/-- SCAN_READ (0x7C). -/
def execScanRead (ring : BitVec 8) (s : State) : Host.Outcome State Fault Refusal :=
  .next (s.runVerb ring.toNat 0x7C (pageRight 9) (fun _ v => v.argsWithin [])
    (fun s v => s.complete v .ok ([Reg.SCAN_FRAME, Reg.SCAN_STATE, Reg.SCAN_FRAME_CYC, Reg.SCAN_STATUS].map s.reg)))

/-- PIPE_LOAD (0x80). -/
def execPipeLoad (ring : BitVec 8) (s : State) : Host.Outcome State Fault Refusal :=
  .next (s.runVerb ring.toNat 0x80 (pageRight 10) (fun _ v => v.argsWithin [0xFF#32]) State.pipeLoad)

/-- PIPE_SET (0x81). -/
def execPipeSet (ring : BitVec 8) (s : State) : Host.Outcome State Fault Refusal :=
  .next (s.runVerb ring.toNat 0x81 (pageRight 10)
    (fun _ v => v.argsWithin [0xFFFFFF#32, 0xFFFFFFFF#32] && decide (0xA000 ≤ (v.arg 0).toNat) && decide ((v.arg 0).toNat ≤ 0xA044) &&
      aliasOk (v.arg 0).toNat (v.arg 1))
    (fun s v => s.stageVerb v 10))

/-- PIPE_TABLE (0x82). -/
def execPipeTable (ring : BitVec 8) (s : State) : Host.Outcome State Fault Refusal :=
  .next (s.runVerb ring.toNat 0x82 (pageRight 10)
    (fun _ v =>
      let a := (v.arg 0).toNat
      let n := field (v.arg 1) 2 0
      within (v.arg 0) 0xFFFFFF#32 && within (v.arg 1) 7#32 && decide (1 ≤ n) && decide (n ≤ 5) && decide (0x1A0000 ≤ a) &&
        decide (a ≤ 0x1ADFFC) && (List.range 5).all (fun i => if i < n then aliasOk (a + 4 * i) (v.arg (2 + i)) else v.arg (2 + i) == 0#32))
    (fun s v => s.stageVerb v 10))

/-- PIPE_COMMIT (0x83). -/
def execPipeCommit (ring : BitVec 8) (s : State) : Host.Outcome State Fault Refusal :=
  .next (s.runVerb ring.toNat 0x83 (pageRight 10) (fun _ v => v.argsWithin [0x1#32])
    (fun s v => let s1 := s.verbCommit v 10; if bit (v.arg 0) 0 then s1.wakeSr else s1))

/-- BRIGHT_SET (0x84): GAIN staged and committed. -/
def execBrightSet (ring : BitVec 8) (s : State) : Host.Outcome State Fault Refusal :=
  .next (s.runVerb ring.toNat 0x84 (pageRight 10) (fun _ v => v.argsWithin [0x11FFF#32])
    State.pipeLoad)

/-- PIPE_READ (0x85). -/
def execPipeRead (ring : BitVec 8) (s : State) : Host.Outcome State Fault Refusal :=
  .next (s.runVerb ring.toNat 0x85 (pageRight 10) (fun _ v => v.argsWithin [])
    (fun s v => s.complete v .ok ([Reg.PIPE_STATUS, Reg.PIPE_GEN, Reg.PIPE_GEN_FRAME, Reg.PIPE_GAIN_EFF].map s.reg)))

/-- STAVE_LOAD (0x86). -/
def execStaveLoad (ring : BitVec 8) (s : State) : Host.Outcome State Fault Refusal :=
  .next (s.runVerb ring.toNat 0x86 (pageRight 11) (fun _ v => v.argsWithin [0xFF#32]) (State.loadPanel 11))

/-- Scan-out and the pipeline after a SYSTEM reset. -/
def State.resetScan (s : State) : State := { s with scan := { prevSigs := [] }, pipe := {} }
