/-- ASSERTED of slot n. -/
def State.slotAsserted (s : State) (n : Nat) : Bool := s.flag (slotWord n 1) 16

/-- The argument of EV_SENSE_ASSERT and EV_SENSE_CLEAR (Table 9-13). -/
def State.slotArg (s : State) (n value : Nat) : Word :=
  let w := s.inForce (slotWord n 1)
  word (n + 16 * field w 3 0 + 256 * field w 10 8 + 0x10000 * value)

/-- Slot n changes state: at once in its own words, with its event; on levels, actions and CHG_EN in the next tick. An
assertion with WAKE is the SENSE wake source (R203, R204). -/
def State.slotChange (s : State) (n value : Nat) (on : Bool) : State :=
  let s1 := (s.setFld (slotWord n 1) 23 20 0).setFlag (slotWord n 1) 16 on
  let s2 := (s1.setSense { s1.sense with slotsDirty := true }).raise (if on then 40 else 41) (s1.slotArg n value)
  if on && s2.fflag (slotWord n 1) 6 then s2.wake 7 else s2

/-- A sample meets the condition for the slot's present state (R203). -/
def State.slotCrosses (s : State) (n : Nat) (v : Int) : Bool :=
  let w0 := s.inForce (slotWord n 0)
  let level := signed 16 (field w0 15 0)
  let set := field w0 25 16
  let hyst : Int := if set = 0 then defaultHyst (s.ffld (slotWord n 1) 3 0) else set
  match s.fflag (slotWord n 1) 4, s.slotAsserted n with
  | false, false => decide (level < v)
  | false, true => decide (v < level - hyst)
  | true, false => decide (v < level)
  | true, true => decide (level + hyst < v)

/-- Slot n takes one sample (R202, R203). -/
def State.slotSample (s : State) (n value : Nat) : State :=
  if s.slotCrosses n (signed 16 value) then
    let c := s.fld (slotWord n 1) 23 20 + 1
    if max 1 (s.ffld (slotWord n 0) 29 26) ≤ c then s.slotChange n value (!s.slotAsserted n)
    else s.setFld (slotWord n 1) 23 20 c
  else s.setFld (slotWord n 1) 23 20 0

/-- Slot n watches a channel that has published a good result in this tick (R202). -/
def State.slotHears (s : State) (n : Nat) : Bool :=
  let ch := s.ffld (slotWord n 1) 3 0
  s.slotOn n && s.sense.fresh.contains ch && s.channelGood ch

/-- At the end of a tick the slots of the channels that published in it take their samples, in ascending slot number
(R202, R203). -/
def State.sampleSlots (s : State) : State :=
  let t := (List.range 16).foldl (fun s n =>
    if s.slotHears n then s.slotSample n (s.fld (resultReg (s.ffld (slotWord n 1) 3 0)) 15 0) else s) s
  t.setSense { t.sense with fresh := [] }

/-- The result word after a publication: VALUE, SEQ one higher, FAULT, STALE and READY (R189). -/
def resultWord (old : Word) (value : Nat) (fault stale : Bool) : Word :=
  word (value + 0x10000 * ((field old 23 16 + 1) % 256) + (if fault then 2 ^ 28 else 0) + (if stale then 2 ^ 30 else 0) +
    2 ^ 31)

/-- A channel publishes a result, which its slots sample at the end of the tick (R189, R202). -/
def State.publish (s : State) (ch value : Nat) (fault : Bool := false) (stale : Bool := false) : State :=
  let t := s.setReg (resultReg ch) (resultWord (s.reg (resultReg ch)) (value % 65536) fault stale)
  t.setSense { t.sense with fresh := ch :: t.sense.fresh }

/-! ### Conversions (R190, R194 to R197, R227) -/

/-- A SAR code after the correction of tuning item 2 (R227). -/
def State.sarCode (s : State) (raw : Int) : Nat :=
  let f := (s.item 2).applied
  (clampInt 0 16383 (roundDiv ((raw - f.getD 0 0) * (16384 + f.getD 1 0)) 16384)).toNat

/-- Point k of the table of NTC n in force (Table 9-11). -/
def State.ntcPoint (s : State) (n k : Nat) : Int := signed 16 (s.ffld (Reg.SENSE_NTC0_PT + 0x100 * n + 4 * k) 15 0)

/-- The temperature of ratio code c by the table of NTC n (R195). -/
def State.ntcValue (s : State) (n c : Nat) : Int :=
  let k := c / 512
  let a := s.ntcPoint n k
  let b := s.ntcPoint n (k + 1)
  clampInt (-32768) 32767 (roundDiv (a * 512 + (b - a) * ((c - 512 * k : Nat) : Int)) 512)

/-- An NTC conversion is published: an open or shorted one with FAULT and its VALUE unchanged, and with the event where the
result before it was good (R195, R196). -/
def State.publishNtc (s : State) (n c : Nat) : State :=
  let s1 := s.setFld Reg.SENSE_NTC_RAW (16 * n + 13) (16 * n) c
  if 16128 ≤ c ∨ c ≤ 256 then
    let s2 := s1.publish (1 + n) (s1.fld (resultReg (1 + n)) 15 0) true
    if s2.sense.ntcGood.contains n then
      (s2.setSense { s2.sense with ntcGood := s2.sense.ntcGood.filter (· != n) }).raise 45
        (word (n + if 16128 ≤ c then 2 else 0))
    else s2
  else
    (s1.setSense { s1.sense with ntcGood := n :: s1.sense.ntcGood.filter (· != n) }).publish (1 + n)
      (unsigned 16 (s1.ntcValue n c))

/-- A die sensor's reading, corrected by item 3, is published; T_AO may trigger DELTA runs, and item 0 may wait for it (R197, R215, R223, R228). -/
def State.publishDie (s : State) (ch : Nat) (raw : Int) : State :=
  let v := clampInt (-32768) 32767 (raw + (s.item 3).applied.getD (ch - 3) 0)
  let s1 := (s.setSense { s.sense with published := true }).publish ch (unsigned 16 v)
  if ch = 3 then
    (if s1.tuning 0 && (s1.item 0).measuring && s1.canMeasure 0 then s1.tuneCrystal else s1).tuneDelta
  else s1

/-- The result of a channel withheld while its tuning item measures (R190). -/
def State.withheld (s : State) (ch : Nat) : Bool := if ch ≤ 2 then (s.item 2).measuring else (s.item 3).measuring

/-- T_MAX at the end of a round in which a die sensor published (R191). -/
def State.publishMax (s : State) : State :=
  if s.sense.published then
    let ready := [3, 4, 5, 6].filter (fun c => s.flag (resultReg c) 31)
    let v := ready.foldl (fun (m : Int) c => max m (s.channelValue c)) (-32768)
    s.publish 8 (unsigned 16 v) false (ready.any (fun c => s.flag (resultReg c) 30))
  else s

/-- A conversion of a channel ends with this raw code or uncorrected reading. -/
def State.convert (s : State) (ch : Nat) (raw : Int) : State :=
  if s.withheld ch then s.setFlag (resultReg ch) 30 true
  else if ch = 0 then s.publish 0 (unsigned 16 (roundDiv ((s.sarCode raw : Int) * 5) 16))
  else if ch ≤ 2 then s.publishNtc (ch - 1) (s.sarCode raw)
  else s.publishDie ch raw

/-- The next channel of the round is converted (R188, R189). raw is the SAR code of VBAT or of an NTC's ratio, or the
uncorrected reading of a die sensor in 1/16 °C. -/
def execConversion (raw : Int) (s : State) : Host.Outcome State Fault Refusal :=
  .next (match s.sense.left with
    | ch :: rest =>
      if s.senseOn && s.sense.convAt != some s.edge then
        let s1 := (s.setSense { s.sense with left := rest, convAt := some s.edge, convCh := ch }).convert ch raw
        if rest.isEmpty then s1.publishMax else s1
      else s
    | [] => s)
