-- ==== Sys2Proof/Machine/Dispatch.lean ====
section
/-!
DEFINITION. The command table: one arm per command, each calling its own meaning.
-/

namespace Sys2Proof.Machine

Work required:
Write out only the lines that run from the line containing "of slot n. -/" through the line containing "let set := field w0 25 16", both included, exactly as they appear above.

Answer area:
/-- ASSERTED of slot n. -/
def State.slotAsserted (s : State) (n : Nat) : Bool := s.flag (slotWord n 1) 16

/-- The argument of EV_SENSE_ASSERT and EV_SENSE_CLEAR (Table 9-13). -/
def State.slotArg (s : State) (n value : Nat) : Word :=
  let w := s.inForce (slotWord n 1)
  word (n + 16 * field w 3 0 + 256 * field w 10 8 + 0x10000 * value)

/-- Slot n changes state: at once in its own words, with its event; on levels, actions and CHG_EN in the next tick. An
assertion with WAKE is the SENSE wake source (R203, R204). -/
def State.slotChange (s : State) (n value : Nat) (on : Bool) : State :=
  let s1 := (s.setFld (slotWord n 1) 23 20 0).setFlag (slotWord n 1) 16 on
  let s2 := (s1.setSense { s1.sense with slotsDirty := true }).raise (if on then 40 else 41) (s1.slotArg n value)
  if on && s2.fflag (slotWord n 1) 6 then s2.wake 7 else s2

/-- A sample meets the condition for the slot's present state (R203). -/
def State.slotCrosses (s : State) (n : Nat) (v : Int) : Bool :=
  let w0 := s.inForce (slotWord n 0)
  let level := signed 16 (field w0 15 0)
  let set := field w0 25 16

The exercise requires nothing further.